• _Work order_
Retype, word for word, every line from the one holding "-- ==== Sys2Proof/Config.lean" through the one holding "frames and the" in the entries below, both included, and only those lines.

○ ○ ○ ○

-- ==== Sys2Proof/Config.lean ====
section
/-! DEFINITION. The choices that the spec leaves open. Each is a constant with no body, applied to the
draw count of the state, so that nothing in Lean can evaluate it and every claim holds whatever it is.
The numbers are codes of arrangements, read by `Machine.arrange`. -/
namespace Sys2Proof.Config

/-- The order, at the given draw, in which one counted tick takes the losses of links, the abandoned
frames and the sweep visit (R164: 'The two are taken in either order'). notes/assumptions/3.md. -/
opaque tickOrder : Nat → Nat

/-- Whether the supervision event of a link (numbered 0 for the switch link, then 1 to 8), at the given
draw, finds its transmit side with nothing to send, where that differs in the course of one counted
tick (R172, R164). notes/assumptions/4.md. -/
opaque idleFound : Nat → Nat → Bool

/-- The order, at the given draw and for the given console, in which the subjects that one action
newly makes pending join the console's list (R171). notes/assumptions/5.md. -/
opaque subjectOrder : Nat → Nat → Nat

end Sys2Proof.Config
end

○ ○ ○ ○

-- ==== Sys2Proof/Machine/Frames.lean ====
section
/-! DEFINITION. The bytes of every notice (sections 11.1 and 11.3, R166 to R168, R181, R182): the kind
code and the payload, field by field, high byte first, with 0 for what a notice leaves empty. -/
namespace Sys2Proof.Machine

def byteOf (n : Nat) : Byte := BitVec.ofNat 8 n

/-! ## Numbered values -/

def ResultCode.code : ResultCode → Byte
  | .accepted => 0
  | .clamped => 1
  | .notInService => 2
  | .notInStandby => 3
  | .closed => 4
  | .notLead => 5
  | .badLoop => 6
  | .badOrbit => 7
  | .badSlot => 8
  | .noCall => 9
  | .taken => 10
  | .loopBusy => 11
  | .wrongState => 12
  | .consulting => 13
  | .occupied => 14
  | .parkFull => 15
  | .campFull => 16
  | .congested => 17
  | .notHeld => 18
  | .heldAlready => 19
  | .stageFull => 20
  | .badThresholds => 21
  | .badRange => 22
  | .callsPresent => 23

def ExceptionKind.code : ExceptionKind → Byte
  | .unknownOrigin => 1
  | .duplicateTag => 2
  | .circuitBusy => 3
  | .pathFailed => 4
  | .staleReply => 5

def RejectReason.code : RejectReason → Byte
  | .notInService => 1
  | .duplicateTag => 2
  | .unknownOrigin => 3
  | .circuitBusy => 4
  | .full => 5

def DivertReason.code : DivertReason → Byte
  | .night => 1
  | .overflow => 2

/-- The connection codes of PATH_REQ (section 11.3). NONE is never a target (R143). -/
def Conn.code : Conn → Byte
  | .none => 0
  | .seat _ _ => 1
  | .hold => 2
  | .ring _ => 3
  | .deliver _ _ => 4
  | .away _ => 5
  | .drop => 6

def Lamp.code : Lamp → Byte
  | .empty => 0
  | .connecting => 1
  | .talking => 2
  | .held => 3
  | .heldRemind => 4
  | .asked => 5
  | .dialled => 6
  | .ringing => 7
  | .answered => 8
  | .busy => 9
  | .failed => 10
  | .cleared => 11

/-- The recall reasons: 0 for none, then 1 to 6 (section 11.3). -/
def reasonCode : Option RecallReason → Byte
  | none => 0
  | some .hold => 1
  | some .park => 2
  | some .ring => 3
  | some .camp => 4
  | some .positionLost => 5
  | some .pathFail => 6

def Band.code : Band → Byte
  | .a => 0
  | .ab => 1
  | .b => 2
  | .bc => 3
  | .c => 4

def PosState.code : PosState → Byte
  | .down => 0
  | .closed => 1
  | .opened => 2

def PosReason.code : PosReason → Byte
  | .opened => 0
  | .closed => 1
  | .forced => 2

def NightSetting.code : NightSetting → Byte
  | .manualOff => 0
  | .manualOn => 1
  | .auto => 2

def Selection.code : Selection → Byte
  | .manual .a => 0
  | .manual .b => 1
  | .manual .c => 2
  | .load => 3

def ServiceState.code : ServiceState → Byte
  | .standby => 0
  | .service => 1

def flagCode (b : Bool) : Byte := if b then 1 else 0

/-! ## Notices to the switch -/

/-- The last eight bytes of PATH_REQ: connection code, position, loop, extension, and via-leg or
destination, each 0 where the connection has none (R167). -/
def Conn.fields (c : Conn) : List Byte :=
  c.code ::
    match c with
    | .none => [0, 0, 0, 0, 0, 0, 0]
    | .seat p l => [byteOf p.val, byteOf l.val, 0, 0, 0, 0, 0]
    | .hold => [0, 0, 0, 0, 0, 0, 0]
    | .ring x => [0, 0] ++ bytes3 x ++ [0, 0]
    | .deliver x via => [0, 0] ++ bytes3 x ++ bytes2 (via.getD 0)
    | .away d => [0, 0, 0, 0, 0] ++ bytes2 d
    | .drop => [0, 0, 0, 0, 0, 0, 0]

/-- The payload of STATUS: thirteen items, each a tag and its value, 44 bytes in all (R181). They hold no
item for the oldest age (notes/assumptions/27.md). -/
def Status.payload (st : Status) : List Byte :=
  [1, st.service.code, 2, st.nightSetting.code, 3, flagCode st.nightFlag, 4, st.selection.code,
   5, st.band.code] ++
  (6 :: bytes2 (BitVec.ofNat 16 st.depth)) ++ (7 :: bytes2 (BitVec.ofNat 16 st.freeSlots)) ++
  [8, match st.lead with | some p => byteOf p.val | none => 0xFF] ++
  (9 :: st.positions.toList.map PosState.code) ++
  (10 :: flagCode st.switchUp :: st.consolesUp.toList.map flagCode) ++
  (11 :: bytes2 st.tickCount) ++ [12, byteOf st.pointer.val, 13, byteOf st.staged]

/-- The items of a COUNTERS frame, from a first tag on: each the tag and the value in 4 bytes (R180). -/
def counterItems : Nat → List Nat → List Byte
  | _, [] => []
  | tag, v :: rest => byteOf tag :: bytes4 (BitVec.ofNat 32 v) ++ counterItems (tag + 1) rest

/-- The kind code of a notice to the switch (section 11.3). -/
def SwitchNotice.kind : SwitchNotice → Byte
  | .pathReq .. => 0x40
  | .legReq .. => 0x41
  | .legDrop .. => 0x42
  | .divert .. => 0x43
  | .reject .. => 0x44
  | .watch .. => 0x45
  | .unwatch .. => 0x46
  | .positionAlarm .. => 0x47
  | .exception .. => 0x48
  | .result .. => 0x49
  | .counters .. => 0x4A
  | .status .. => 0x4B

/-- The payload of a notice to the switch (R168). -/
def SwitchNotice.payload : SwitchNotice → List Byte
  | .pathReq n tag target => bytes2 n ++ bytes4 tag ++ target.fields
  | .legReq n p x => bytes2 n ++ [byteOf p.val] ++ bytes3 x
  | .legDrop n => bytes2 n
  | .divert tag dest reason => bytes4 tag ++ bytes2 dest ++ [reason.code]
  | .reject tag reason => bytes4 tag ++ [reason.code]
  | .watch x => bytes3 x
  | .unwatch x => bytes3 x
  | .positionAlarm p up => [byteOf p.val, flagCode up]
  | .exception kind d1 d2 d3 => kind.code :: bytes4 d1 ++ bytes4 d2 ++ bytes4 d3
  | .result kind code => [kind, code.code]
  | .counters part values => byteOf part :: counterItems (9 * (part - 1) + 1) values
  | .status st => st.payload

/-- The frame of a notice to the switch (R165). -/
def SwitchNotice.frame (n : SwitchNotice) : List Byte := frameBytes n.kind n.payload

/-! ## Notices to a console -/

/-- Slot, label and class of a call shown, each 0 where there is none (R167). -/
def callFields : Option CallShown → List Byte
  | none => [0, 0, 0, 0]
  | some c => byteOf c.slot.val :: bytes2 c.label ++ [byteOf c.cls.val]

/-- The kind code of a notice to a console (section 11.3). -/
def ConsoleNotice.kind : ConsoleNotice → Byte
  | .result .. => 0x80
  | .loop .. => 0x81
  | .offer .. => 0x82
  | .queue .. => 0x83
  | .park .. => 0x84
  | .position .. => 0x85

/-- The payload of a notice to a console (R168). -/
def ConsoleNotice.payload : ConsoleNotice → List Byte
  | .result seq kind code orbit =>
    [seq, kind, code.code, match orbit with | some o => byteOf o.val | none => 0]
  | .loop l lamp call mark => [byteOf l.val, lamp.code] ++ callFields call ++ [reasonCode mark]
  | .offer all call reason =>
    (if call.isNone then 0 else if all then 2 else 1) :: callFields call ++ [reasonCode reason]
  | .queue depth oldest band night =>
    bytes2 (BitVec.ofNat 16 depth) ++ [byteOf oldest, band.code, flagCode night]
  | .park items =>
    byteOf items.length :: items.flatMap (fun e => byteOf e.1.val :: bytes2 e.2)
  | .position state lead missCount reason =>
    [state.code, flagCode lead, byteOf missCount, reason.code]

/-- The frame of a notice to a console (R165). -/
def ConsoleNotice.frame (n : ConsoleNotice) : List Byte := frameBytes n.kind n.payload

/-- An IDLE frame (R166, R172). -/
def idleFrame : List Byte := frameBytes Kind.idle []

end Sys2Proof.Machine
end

○ ○ ○ ○

• _Reply_
-- ==== Sys2Proof/Config.lean ====
section
/-! DEFINITION. The choices that the spec leaves open. Each is a constant with no body, applied to the
draw count of the state, so that nothing in Lean can evaluate it and every claim holds whatever it is.
The numbers are codes of arrangements, read by `Machine.arrange`. -/
namespace Sys2Proof.Config

/-- The order, at the given draw, in which one counted tick takes the losses of links, the abandoned
frames and the sweep visit (R164: 'The two are taken in either order'). notes/assumptions/3.md. -/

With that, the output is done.